### Assignment:
When a line of the entries contains the word "them", report that line.

++++++

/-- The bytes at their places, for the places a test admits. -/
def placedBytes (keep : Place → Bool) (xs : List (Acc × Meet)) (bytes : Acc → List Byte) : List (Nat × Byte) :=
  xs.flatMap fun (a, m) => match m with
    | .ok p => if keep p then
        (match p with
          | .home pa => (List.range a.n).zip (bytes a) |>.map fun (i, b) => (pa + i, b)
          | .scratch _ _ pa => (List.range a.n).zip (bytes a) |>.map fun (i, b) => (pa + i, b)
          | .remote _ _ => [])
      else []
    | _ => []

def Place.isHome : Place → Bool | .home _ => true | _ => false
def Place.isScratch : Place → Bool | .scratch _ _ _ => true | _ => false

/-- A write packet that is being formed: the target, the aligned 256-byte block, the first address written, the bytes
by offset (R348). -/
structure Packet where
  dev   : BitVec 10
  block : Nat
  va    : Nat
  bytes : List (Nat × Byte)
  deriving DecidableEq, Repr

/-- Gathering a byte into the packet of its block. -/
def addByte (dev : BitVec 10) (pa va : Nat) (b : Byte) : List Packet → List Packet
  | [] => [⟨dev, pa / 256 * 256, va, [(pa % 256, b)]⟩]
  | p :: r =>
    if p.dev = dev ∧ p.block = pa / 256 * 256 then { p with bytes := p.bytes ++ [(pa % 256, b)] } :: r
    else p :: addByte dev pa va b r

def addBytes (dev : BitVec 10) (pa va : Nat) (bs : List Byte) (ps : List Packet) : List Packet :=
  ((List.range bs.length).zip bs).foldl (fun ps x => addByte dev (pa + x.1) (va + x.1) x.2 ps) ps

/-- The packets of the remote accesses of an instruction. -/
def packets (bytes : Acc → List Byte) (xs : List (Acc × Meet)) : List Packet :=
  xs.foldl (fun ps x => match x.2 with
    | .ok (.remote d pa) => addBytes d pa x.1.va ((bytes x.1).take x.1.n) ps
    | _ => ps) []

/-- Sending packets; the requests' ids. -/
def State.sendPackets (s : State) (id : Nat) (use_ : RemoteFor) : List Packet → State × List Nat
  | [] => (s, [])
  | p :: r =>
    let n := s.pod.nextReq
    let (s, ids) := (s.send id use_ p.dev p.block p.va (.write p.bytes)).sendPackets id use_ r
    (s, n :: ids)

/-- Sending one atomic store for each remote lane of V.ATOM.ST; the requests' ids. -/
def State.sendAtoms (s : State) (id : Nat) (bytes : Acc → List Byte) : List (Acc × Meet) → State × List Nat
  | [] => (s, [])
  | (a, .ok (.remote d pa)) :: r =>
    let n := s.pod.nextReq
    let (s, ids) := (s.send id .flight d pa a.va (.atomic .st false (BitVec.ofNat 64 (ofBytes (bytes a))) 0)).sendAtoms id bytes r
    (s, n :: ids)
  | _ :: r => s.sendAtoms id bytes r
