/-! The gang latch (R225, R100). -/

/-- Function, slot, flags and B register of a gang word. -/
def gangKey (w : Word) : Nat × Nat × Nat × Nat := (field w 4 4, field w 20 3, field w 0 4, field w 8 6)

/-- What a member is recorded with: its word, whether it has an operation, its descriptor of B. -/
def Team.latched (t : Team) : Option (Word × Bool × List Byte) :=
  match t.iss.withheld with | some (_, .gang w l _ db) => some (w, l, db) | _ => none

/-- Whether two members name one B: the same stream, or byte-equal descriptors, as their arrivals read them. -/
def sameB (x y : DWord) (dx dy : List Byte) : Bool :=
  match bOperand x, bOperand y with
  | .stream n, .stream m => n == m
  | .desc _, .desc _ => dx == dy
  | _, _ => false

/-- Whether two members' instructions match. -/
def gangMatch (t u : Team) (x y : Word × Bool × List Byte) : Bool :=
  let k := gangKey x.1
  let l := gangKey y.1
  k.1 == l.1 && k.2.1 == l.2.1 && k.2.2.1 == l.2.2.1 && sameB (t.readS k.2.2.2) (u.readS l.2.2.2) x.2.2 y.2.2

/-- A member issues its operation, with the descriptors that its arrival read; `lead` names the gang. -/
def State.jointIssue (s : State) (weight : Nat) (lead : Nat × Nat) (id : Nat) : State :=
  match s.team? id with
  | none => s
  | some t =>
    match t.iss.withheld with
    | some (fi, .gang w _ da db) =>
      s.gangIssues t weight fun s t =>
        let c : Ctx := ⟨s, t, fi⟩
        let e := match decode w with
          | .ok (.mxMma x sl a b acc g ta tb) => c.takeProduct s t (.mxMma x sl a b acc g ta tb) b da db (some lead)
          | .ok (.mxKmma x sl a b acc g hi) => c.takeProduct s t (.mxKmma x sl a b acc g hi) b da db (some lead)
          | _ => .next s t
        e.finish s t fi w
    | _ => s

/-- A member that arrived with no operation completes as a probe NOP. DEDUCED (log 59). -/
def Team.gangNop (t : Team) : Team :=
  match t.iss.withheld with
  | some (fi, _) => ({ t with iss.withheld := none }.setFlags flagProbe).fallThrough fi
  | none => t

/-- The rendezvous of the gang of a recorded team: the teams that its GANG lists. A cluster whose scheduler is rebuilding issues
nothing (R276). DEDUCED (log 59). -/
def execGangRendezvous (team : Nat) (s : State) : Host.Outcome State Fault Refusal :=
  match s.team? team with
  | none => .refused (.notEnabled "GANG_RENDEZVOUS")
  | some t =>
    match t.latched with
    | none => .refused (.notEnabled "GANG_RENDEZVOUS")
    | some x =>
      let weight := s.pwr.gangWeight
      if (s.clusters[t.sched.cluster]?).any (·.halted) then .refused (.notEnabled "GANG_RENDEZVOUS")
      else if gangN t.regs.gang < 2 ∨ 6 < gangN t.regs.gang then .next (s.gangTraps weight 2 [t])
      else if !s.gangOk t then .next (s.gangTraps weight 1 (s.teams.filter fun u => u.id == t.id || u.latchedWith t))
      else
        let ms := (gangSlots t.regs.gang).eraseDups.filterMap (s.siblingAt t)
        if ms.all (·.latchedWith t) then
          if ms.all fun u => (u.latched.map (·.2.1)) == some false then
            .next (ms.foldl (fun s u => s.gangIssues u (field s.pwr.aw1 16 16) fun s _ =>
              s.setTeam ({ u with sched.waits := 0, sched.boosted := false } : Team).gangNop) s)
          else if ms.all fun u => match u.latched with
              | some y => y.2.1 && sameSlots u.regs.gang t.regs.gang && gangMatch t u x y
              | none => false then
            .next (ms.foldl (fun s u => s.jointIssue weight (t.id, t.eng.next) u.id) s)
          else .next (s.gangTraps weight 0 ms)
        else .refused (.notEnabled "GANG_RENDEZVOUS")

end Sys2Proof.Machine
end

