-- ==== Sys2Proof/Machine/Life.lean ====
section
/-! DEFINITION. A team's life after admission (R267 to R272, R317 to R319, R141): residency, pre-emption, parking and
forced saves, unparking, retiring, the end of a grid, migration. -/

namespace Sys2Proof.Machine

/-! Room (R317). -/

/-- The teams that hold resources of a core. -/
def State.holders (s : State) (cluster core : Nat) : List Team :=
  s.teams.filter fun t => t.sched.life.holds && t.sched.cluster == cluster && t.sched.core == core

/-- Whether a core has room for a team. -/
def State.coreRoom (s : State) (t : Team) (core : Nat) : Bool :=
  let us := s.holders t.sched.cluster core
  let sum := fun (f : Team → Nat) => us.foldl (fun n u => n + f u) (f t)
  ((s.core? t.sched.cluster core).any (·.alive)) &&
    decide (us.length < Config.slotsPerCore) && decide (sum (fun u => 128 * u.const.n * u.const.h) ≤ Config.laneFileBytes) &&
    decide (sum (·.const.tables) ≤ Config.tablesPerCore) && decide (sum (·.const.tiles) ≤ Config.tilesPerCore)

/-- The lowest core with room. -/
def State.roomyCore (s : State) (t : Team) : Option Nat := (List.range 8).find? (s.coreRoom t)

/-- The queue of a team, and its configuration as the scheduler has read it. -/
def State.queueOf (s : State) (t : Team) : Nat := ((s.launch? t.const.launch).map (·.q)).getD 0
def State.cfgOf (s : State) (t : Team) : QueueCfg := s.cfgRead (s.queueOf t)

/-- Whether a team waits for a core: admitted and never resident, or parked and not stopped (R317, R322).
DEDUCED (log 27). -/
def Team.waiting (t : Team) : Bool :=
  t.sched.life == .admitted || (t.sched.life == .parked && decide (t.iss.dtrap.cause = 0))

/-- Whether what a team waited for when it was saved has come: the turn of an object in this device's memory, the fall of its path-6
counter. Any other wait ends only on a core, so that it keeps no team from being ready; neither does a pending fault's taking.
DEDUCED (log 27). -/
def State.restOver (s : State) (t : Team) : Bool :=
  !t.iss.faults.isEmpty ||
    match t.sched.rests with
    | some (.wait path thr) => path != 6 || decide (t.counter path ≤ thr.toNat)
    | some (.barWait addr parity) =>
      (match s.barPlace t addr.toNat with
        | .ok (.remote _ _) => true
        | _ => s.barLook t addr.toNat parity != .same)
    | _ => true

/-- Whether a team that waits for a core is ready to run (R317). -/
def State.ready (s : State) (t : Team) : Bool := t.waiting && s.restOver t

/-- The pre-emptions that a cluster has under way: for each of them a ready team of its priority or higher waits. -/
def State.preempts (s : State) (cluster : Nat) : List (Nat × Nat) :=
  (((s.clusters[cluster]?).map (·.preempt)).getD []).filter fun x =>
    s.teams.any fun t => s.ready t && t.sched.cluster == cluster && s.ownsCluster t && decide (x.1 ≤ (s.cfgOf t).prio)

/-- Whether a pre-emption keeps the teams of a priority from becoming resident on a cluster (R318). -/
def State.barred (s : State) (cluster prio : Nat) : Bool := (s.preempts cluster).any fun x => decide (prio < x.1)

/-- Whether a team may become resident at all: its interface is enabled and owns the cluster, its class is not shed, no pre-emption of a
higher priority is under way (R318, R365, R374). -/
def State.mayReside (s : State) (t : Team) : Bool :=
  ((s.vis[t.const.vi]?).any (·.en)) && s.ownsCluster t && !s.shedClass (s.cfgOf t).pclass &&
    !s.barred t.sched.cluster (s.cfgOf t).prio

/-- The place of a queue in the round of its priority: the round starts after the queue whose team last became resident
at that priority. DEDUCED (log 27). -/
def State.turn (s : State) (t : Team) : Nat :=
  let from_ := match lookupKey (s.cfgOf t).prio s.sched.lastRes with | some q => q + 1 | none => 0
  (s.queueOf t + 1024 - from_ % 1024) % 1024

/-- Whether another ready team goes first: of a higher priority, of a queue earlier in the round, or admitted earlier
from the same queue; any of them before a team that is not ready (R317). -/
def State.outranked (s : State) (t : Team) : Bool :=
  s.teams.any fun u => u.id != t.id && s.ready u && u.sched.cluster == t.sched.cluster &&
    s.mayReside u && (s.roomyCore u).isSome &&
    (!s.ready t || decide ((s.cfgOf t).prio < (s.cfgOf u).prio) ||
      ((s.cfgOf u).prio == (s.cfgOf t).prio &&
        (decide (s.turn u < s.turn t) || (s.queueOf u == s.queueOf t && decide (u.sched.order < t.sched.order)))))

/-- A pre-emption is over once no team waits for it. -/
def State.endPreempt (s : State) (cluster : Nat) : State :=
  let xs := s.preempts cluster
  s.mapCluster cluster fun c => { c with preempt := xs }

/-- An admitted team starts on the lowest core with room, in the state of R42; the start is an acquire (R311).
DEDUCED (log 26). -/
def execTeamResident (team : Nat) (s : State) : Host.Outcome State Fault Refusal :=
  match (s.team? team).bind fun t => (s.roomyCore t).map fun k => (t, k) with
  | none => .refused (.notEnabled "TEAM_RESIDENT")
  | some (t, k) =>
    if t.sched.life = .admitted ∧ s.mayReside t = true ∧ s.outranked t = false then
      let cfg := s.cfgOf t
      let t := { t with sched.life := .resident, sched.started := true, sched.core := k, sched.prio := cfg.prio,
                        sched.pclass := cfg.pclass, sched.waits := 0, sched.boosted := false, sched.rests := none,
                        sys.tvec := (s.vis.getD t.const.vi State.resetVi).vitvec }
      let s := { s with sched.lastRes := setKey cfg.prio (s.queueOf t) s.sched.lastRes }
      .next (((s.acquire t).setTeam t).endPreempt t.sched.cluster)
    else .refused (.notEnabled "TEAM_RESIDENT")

++++++

### Solution for this problem:
/-- Whether two members name one B: the same stream, or byte-equal descriptors, as their arrivals read them. -/
/-- The pre-emptions that a cluster has under way: for each of them a ready team of its priority or higher waits. -/
from the same queue; any of them before a team that is not ready (R317). -/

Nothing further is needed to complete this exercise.